= AIM OF THE EXERCISE =
Output, word for word, the lines of this listing that fall between the line with "zero key. -/" and the line with "formatted medium. -/", counting both of those lines, and no others.

====

@[simp] theorem cfgWr_pending (s : State) (o v : Nat) : (cfgWr s o v).pending = s.pending := rfl
@[simp] theorem cfgWr_regs (s : State) (o v : Nat) : (cfgWr s o v).regs = s.regs := rfl
@[simp] theorem cfgWr_tables (s : State) (o v : Nat) : (cfgWr s o v).tables = s.tables := rfl
@[simp] theorem cfgWr_mem (s : State) (o v : Nat) : (cfgWr s o v).mem = s.mem := rfl
@[simp] theorem cfgWr_bases (s : State) (o v : Nat) : (cfgWr s o v).bases = s.bases := rfl
@[simp] theorem cfgWr_tick (s : State) (o v : Nat) : (cfgWr s o v).tick = s.tick := rfl
@[simp] theorem cfgWr_time (s : State) (o v : Nat) : (cfgWr s o v).time = s.time := rfl
@[simp] theorem cfgWr_ledger (s : State) (o v : Nat) : (cfgWr s o v).ledger = s.ledger := rfl
@[simp] theorem cfgWr_views (s : State) (o v : Nat) : (cfgWr s o v).views = s.views := rfl
@[simp] theorem cfgWr_tiles (s : State) (o v : Nat) : (cfgWr s o v).tiles = s.tiles := rfl
@[simp] theorem cfgWr_ports (s : State) (o v : Nat) : (cfgWr s o v).ports = s.ports := rfl
@[simp] theorem cfgWr_armCtr (s : State) (o v : Nat) : (cfgWr s o v).armCtr = s.armCtr := rfl
@[simp] theorem cfgWr_tw (s : State) (o v : Nat) : (cfgWr s o v).tw = s.tw := rfl
@[simp] theorem cfgWr_act (s : State) (o v : Nat) : (cfgWr s o v).act = s.act := rfl
@[simp] theorem cfgWr_acct (s : State) (o v : Nat) : (cfgWr s o v).acct = s.acct := rfl
@[simp] theorem cfgWr_net (s : State) (o v : Nat) : (cfgWr s o v).net = s.net := rfl
@[simp] theorem cfgWr_lanes (s : State) (o v : Nat) : (cfgWr s o v).lanes = s.lanes := rfl
@[simp] theorem cfgWr_queues (s : State) (o v : Nat) : (cfgWr s o v).queues = s.queues := rfl
@[simp] theorem cfgWr_toll (s : State) (o v : Nat) : (cfgWr s o v).toll = s.toll := rfl
@[simp] theorem cfgWr_em (s : State) (o v : Nat) : (cfgWr s o v).em = s.em := rfl
@[simp] theorem cfgWr_pa (s : State) (o v : Nat) : (cfgWr s o v).pa = s.pa := rfl
@[simp] theorem cfgWr_ab (s : State) (o v : Nat) : (cfgWr s o v).ab = s.ab := rfl
@[simp] theorem cfgWr_ev (s : State) (o v : Nat) : (cfgWr s o v).ev = s.ev := rfl
@[simp] theorem cfgWr_mb (s : State) (o v : Nat) : (cfgWr s o v).mb = s.mb := rfl
@[simp] theorem cfgWr_rs (s : State) (o v : Nat) : (cfgWr s o v).rs = s.rs := rfl
@[simp] theorem cfgWr_outbox (s : State) (o v : Nat) : (cfgWr s o v).outbox = s.outbox := rfl
@[simp] theorem cfgWr_freeCtr (s : State) (o v : Nat) : (cfgWr s o v).freeCtr = s.freeCtr := rfl

/-! ## Updates of registers, messages and INTx -/

theorem OnlyRegs.refl (s : State) : OnlyRegs s s := rfl

theorem OnlyRegs.trans {r s t : State} (h1 : OnlyRegs r s) (h2 : OnlyRegs s t) : OnlyRegs r t := by
  unfold OnlyRegs at *
  rw [h2, h1]

theorem wrn_only (s : State) (a v : Nat) : OnlyRegs s (wrn s a v) := rfl

theorem fset_only (s : State) (f : Fld) (v o : Nat) : OnlyRegs s (fset s f v o) := rfl

theorem emit_only (s : State) (o : Out) : OnlyRegs s (emit s o) := rfl

theorem vecEval_only (v : Nat) (s : State) : OnlyRegs s (vecEval v s) := by
  unfold vecEval
  dsimp only
  split
  · split <;> rfl
  · split <;> rfl

theorem intxEval_only (s : State) : OnlyRegs s (intxEval s) := by
  unfold intxEval
  dsimp only
  repeat' split
  all_goals rfl

theorem irqUpdate_only (n : Nat) (s : State) : OnlyRegs s (irqUpdate n s) := by
  unfold irqUpdate
  dsimp only
  split
  · rfl
  · refine OnlyRegs.trans ?_ (intxEval_only _)
    split
    · exact OnlyRegs.trans (wrn_only s _ _) (vecEval_only _ _)
    · exact wrn_only s _ _

/-- Re-evaluating a source changes registers, messages and INTx only. -/
theorem irqAt_only (a : Nat) (s : State) : OnlyRegs s (irqAt a s) := by
  unfold irqAt
  split
  · exact irqUpdate_only _ s
  · rfl
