-- ==== Sys2Proof/Tests/Slice0.lean ====
section
/-! SUPPORT. The model's own tests: an ill-formed command for each check of WellFormed, the worked examples of the spec (the
numbers are the spec's), a few single steps, and for every statement with hypotheses a witness that meets them: one theorem
per statement, one state and operands per clause of it. A witness proves nothing about the statement's conclusion. -/

namespace Sys2Proof.Tests

set_option maxRecDepth 8000
set_option linter.unusedVariables false

open Sys2Proof.Machine

/-! ## Helpers -/
/-- Registers' fields set one after another: (field, value, offset). -/
def stOf (s : State) (l : List (Fld × Nat × Nat)) : State := l.foldl (fun t x => fset t x.1 x.2.1 x.2.2) s

/-- A mailbox command on channel 0. -/
def cc (payload : List Byte) (nums : List Int := []) : CmdCall :=
  ⟨none, 0, 22, if 48 < payload.length then 1 else 0, 0, 0, 0, payload, [], nums, 0, 0⟩

/-- What a boot finds: 4 GiB of LP5X, and with `m` a medium of one target, not formatted. -/
def bf (m : Bool) : BootFound :=
  ⟨false, 0, false, true, 0, 0, 0, 0, 0, 4,
    ⟨if m then [[⟨0, 0, 16384, 2048, 2 ^ 22, 1000, 3000, true⟩]] else [], [], [], [⟨1, true, 0⟩], none⟩, true, 1, 15, 0, []⟩

/-- A medium header of one partition. -/
def mh0 : MediumHdr := ⟨1, 1, 1, 0, 64, 1000, 3000, 30000, 100, [⟨5, 0, 0, 4, 0⟩]⟩

/-- That header, signed with the zero key. -/
def hdr0 : List Byte := mediumHeader (zeros 48) mh0

theorem read_hdr0 : readHeader (zeros 48) hdr0 = some mh0 := by
  have h := readHeader_mediumHeader (zeros 48) mh0
  unfold hdr0
  unfold readHeader at h ⊢
  split at h
  · cases h
  · rw [if_neg ‹_›]
    decide

/-- A boot that finds a formatted medium. -/
def bfH : BootFound := { bf true with medium := { (bf true).medium with headers := [(0, hdr0)] } }

/-- The unit of that boot before its medium is read. -/
def preBoot : State :=
  lp5xTrain bfH.lp5xGiB (readFuses bfH (phyCheck bfH.phyDead.toNat (sampleStraps bfH (idleBuses
    { State.reset with rs := { State.reset.rs with held := false } }))))

theorem boot_hdr0 : fget (mediumBoot bfH.medium preBoot) fEV_STAT_STATE = 2 := by
  have k : keyBytes preBoot = zeros 48 := by decide
  obtain ⟨u, h, hu⟩ := mediumBoot_one bfH.medium (zeros 48) hdr0 _ preBoot k (by decide) rfl read_hdr0 rfl
  rw [h, hu]
  decide

/-- `s` with port 0 as given. -/
def p0 (x : PortSt) (s : State) : State := { s with ports := s.ports.set 0 x }

/-- A unit whose requests may leave. -/
def dmaS : State := cfgWr (fset State.reset fHE_STAT_LINK_UP 1) 4 0x100004

/-- `s` with profiles in the configuration store. -/
def prf (l : List Profile) (s : State) : State := { s with ev := { s.ev with conf := l } }

/-- `s` with calibration entries. -/
def calS (l : List CalEntry) (s : State) : State := { s with ev := { s.ev with cal := l } }

/-- `s` with another ledger. -/
def lgS (f : LedgerSt → LedgerSt) (s : State) : State := { s with ledger := f s.ledger }

/-- `s` with other views. -/
def vwS (f : ViewSt → ViewSt) (s : State) : State := { s with views := f s.views }

/-- `s` with other tiles. -/
def tlS (f : TileSt → TileSt) (s : State) : State := { s with tiles := f s.tiles }

/-- `s` with another valve bus 0. -/
def bus0 (w : BusSt) (s : State) : State := { s with act := { s.act with buses := s.act.buses.set 0 w } }

/-- `s` with outstanding requests. -/
def reqS (l : List NpReq) (s : State) : State := { s with he := { s.he with reqs := l } }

====

= RESPONSE AREA =
/-- That header, signed with the zero key. -/
def hdr0 : List Byte := mediumHeader (zeros 48) mh0

theorem read_hdr0 : readHeader (zeros 48) hdr0 = some mh0 := by
  have h := readHeader_mediumHeader (zeros 48) mh0
  unfold hdr0
  unfold readHeader at h ⊢
  split at h
  · cases h
  · rw [if_neg ‹_›]
    decide

/-- A boot that finds a formatted medium. -/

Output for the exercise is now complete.